*** MATERIAL PROVIDED

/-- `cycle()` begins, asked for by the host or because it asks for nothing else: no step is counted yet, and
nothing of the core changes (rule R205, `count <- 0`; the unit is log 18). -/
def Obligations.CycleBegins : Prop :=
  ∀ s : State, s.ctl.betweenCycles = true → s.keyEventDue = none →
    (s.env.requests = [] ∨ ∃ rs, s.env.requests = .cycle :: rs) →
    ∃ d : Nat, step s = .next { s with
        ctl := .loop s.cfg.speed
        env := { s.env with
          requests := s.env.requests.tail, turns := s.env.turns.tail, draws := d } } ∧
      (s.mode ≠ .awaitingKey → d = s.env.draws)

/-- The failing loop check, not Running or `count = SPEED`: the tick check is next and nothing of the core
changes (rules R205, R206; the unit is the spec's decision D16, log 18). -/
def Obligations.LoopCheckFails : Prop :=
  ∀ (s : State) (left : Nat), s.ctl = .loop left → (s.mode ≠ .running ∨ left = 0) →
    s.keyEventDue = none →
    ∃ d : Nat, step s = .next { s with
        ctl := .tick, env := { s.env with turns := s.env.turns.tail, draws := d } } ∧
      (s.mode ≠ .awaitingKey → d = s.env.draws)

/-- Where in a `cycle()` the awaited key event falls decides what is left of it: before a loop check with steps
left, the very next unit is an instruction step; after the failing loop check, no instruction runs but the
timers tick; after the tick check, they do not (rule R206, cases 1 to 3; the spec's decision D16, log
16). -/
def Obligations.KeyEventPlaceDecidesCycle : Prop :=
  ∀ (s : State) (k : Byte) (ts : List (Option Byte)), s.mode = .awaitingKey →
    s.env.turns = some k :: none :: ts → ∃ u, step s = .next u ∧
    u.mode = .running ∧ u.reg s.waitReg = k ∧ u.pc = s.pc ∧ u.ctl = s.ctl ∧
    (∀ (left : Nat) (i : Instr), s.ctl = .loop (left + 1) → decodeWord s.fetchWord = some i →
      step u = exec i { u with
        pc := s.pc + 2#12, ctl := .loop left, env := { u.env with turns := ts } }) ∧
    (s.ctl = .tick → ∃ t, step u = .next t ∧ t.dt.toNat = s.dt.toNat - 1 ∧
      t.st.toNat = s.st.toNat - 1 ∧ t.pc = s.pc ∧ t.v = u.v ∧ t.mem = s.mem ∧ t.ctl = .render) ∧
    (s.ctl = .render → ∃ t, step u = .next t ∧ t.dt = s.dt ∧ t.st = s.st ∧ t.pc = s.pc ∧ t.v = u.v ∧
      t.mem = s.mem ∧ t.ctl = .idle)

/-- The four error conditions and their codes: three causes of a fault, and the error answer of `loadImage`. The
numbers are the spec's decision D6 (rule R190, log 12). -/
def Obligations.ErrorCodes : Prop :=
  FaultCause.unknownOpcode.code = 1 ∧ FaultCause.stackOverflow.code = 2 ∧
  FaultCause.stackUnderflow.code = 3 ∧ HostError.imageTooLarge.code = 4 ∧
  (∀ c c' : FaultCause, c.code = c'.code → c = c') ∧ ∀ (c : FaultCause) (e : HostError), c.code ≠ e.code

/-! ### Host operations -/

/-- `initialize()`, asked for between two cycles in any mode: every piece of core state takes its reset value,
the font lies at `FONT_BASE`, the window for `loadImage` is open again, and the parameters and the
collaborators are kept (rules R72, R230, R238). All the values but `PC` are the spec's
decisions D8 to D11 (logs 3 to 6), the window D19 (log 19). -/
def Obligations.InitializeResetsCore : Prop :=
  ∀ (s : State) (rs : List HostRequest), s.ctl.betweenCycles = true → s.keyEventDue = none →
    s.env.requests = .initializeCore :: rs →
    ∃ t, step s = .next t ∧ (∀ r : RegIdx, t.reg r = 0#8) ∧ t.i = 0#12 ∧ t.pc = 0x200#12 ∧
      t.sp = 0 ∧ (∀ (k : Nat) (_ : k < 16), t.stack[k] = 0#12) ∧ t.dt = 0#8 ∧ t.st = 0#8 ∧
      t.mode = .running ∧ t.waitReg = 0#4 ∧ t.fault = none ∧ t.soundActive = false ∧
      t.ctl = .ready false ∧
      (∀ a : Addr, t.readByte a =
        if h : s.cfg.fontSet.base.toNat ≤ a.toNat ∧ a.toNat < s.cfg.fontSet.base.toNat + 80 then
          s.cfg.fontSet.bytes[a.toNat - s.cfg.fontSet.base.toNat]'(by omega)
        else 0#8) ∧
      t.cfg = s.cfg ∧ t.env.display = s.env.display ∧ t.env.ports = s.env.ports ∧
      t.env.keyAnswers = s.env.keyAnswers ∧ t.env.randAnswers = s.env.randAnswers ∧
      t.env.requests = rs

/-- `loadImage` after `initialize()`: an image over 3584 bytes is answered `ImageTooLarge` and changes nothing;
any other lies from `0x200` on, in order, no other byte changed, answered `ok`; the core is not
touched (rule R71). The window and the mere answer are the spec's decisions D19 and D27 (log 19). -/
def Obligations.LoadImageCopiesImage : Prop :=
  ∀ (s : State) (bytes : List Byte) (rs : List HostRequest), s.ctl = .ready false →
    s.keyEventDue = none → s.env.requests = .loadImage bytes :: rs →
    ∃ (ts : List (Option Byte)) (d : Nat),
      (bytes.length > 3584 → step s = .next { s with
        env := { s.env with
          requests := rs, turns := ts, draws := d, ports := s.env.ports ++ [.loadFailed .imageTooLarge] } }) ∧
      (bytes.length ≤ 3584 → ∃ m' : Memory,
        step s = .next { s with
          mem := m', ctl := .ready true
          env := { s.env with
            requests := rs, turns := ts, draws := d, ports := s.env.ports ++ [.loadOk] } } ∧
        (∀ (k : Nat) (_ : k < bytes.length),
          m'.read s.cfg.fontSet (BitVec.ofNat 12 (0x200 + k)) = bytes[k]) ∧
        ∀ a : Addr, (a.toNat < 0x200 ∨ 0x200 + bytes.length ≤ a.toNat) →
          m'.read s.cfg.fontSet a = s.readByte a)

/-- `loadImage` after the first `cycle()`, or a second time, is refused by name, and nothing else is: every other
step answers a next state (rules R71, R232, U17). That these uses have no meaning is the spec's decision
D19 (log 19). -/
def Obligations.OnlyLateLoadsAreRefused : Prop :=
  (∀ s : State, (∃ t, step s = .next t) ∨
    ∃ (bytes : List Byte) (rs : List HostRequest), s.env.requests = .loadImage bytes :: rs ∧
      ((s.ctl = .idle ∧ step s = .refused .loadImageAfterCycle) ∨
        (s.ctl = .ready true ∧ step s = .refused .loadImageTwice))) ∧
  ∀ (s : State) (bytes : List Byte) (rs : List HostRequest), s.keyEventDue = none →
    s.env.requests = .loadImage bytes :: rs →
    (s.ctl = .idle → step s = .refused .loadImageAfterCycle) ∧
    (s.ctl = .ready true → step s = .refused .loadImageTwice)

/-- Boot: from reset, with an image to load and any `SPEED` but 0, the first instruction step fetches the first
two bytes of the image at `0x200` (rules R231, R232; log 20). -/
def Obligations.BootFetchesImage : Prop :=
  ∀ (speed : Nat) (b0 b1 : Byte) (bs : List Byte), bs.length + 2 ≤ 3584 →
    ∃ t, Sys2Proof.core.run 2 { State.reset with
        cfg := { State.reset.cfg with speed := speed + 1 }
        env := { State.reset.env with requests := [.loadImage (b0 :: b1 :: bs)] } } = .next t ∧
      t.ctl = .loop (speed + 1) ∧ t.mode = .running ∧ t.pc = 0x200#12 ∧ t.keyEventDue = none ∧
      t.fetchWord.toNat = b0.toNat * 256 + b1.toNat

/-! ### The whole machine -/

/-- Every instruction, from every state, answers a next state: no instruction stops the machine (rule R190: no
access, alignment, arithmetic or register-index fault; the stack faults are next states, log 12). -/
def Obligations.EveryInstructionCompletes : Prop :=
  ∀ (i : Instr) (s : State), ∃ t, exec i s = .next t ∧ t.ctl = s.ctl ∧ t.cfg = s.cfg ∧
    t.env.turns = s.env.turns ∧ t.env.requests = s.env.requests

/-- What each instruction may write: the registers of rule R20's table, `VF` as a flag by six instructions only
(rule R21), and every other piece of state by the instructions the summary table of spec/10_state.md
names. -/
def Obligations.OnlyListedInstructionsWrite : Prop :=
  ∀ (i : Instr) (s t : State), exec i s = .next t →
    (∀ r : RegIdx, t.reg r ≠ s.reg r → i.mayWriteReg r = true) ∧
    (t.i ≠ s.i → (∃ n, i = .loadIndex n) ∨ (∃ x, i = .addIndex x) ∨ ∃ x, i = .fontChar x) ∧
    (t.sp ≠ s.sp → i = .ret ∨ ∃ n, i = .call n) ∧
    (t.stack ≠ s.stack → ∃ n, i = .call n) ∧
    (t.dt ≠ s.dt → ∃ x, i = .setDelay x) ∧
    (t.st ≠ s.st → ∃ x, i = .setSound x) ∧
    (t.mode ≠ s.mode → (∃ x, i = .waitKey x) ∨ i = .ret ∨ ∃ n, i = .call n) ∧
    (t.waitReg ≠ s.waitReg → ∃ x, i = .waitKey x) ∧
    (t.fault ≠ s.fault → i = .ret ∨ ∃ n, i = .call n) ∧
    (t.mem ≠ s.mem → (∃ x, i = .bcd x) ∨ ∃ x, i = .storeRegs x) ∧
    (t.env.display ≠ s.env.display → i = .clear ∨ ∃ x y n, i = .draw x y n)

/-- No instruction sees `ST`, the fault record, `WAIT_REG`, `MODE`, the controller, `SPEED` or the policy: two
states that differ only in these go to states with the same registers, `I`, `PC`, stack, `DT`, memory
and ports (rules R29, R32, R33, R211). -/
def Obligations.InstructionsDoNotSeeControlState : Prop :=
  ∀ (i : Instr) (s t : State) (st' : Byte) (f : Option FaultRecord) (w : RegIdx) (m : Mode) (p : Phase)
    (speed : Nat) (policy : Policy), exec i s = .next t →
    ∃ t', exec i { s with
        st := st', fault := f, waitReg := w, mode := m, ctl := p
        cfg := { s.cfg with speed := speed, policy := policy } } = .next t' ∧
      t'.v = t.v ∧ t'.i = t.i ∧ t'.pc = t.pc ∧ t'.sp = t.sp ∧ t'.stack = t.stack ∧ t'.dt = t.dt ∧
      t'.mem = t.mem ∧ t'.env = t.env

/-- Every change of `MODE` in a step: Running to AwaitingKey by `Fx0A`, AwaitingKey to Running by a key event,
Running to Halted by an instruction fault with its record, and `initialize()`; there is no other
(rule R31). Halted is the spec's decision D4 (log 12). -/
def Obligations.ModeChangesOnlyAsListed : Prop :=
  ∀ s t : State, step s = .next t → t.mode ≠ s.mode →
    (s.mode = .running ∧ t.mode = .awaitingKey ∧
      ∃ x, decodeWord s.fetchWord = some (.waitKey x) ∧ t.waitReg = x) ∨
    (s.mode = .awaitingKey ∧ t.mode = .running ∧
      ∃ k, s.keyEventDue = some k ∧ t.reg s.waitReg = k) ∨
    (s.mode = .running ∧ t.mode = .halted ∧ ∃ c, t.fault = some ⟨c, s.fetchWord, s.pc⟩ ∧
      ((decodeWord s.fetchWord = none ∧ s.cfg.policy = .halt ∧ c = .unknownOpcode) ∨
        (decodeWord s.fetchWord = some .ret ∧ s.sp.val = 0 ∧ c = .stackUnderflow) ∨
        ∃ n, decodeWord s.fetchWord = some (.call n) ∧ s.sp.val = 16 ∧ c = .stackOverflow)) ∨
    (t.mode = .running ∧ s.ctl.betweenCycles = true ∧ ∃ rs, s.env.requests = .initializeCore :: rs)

******

- _TASK INSTRUCTIONS_
Return only the part of the records above that opens with the line containing "m'.read s.cfg.fontSet a" and closes with the line containing "State.reset.env with requests", ends included.

- _RESULT FOR THIS EXERCISE_
          m'.read s.cfg.fontSet a = s.readByte a)

/-- `loadImage` after the first `cycle()`, or a second time, is refused by name, and nothing else is: every other
step answers a next state (rules R71, R232, U17). That these uses have no meaning is the spec's decision
D19 (log 19). -/
def Obligations.OnlyLateLoadsAreRefused : Prop :=
  (∀ s : State, (∃ t, step s = .next t) ∨
    ∃ (bytes : List Byte) (rs : List HostRequest), s.env.requests = .loadImage bytes :: rs ∧
      ((s.ctl = .idle ∧ step s = .refused .loadImageAfterCycle) ∨
        (s.ctl = .ready true ∧ step s = .refused .loadImageTwice))) ∧
  ∀ (s : State) (bytes : List Byte) (rs : List HostRequest), s.keyEventDue = none →
    s.env.requests = .loadImage bytes :: rs →
    (s.ctl = .idle → step s = .refused .loadImageAfterCycle) ∧
    (s.ctl = .ready true → step s = .refused .loadImageTwice)

/-- Boot: from reset, with an image to load and any `SPEED` but 0, the first instruction step fetches the first
two bytes of the image at `0x200` (rules R231, R232; log 20). -/
def Obligations.BootFetchesImage : Prop :=
  ∀ (speed : Nat) (b0 b1 : Byte) (bs : List Byte), bs.length + 2 ≤ 3584 →
    ∃ t, Sys2Proof.core.run 2 { State.reset with
        cfg := { State.reset.cfg with speed := speed + 1 }
        env := { State.reset.env with requests := [.loadImage (b0 :: b1 :: bs)] } } = .next t ∧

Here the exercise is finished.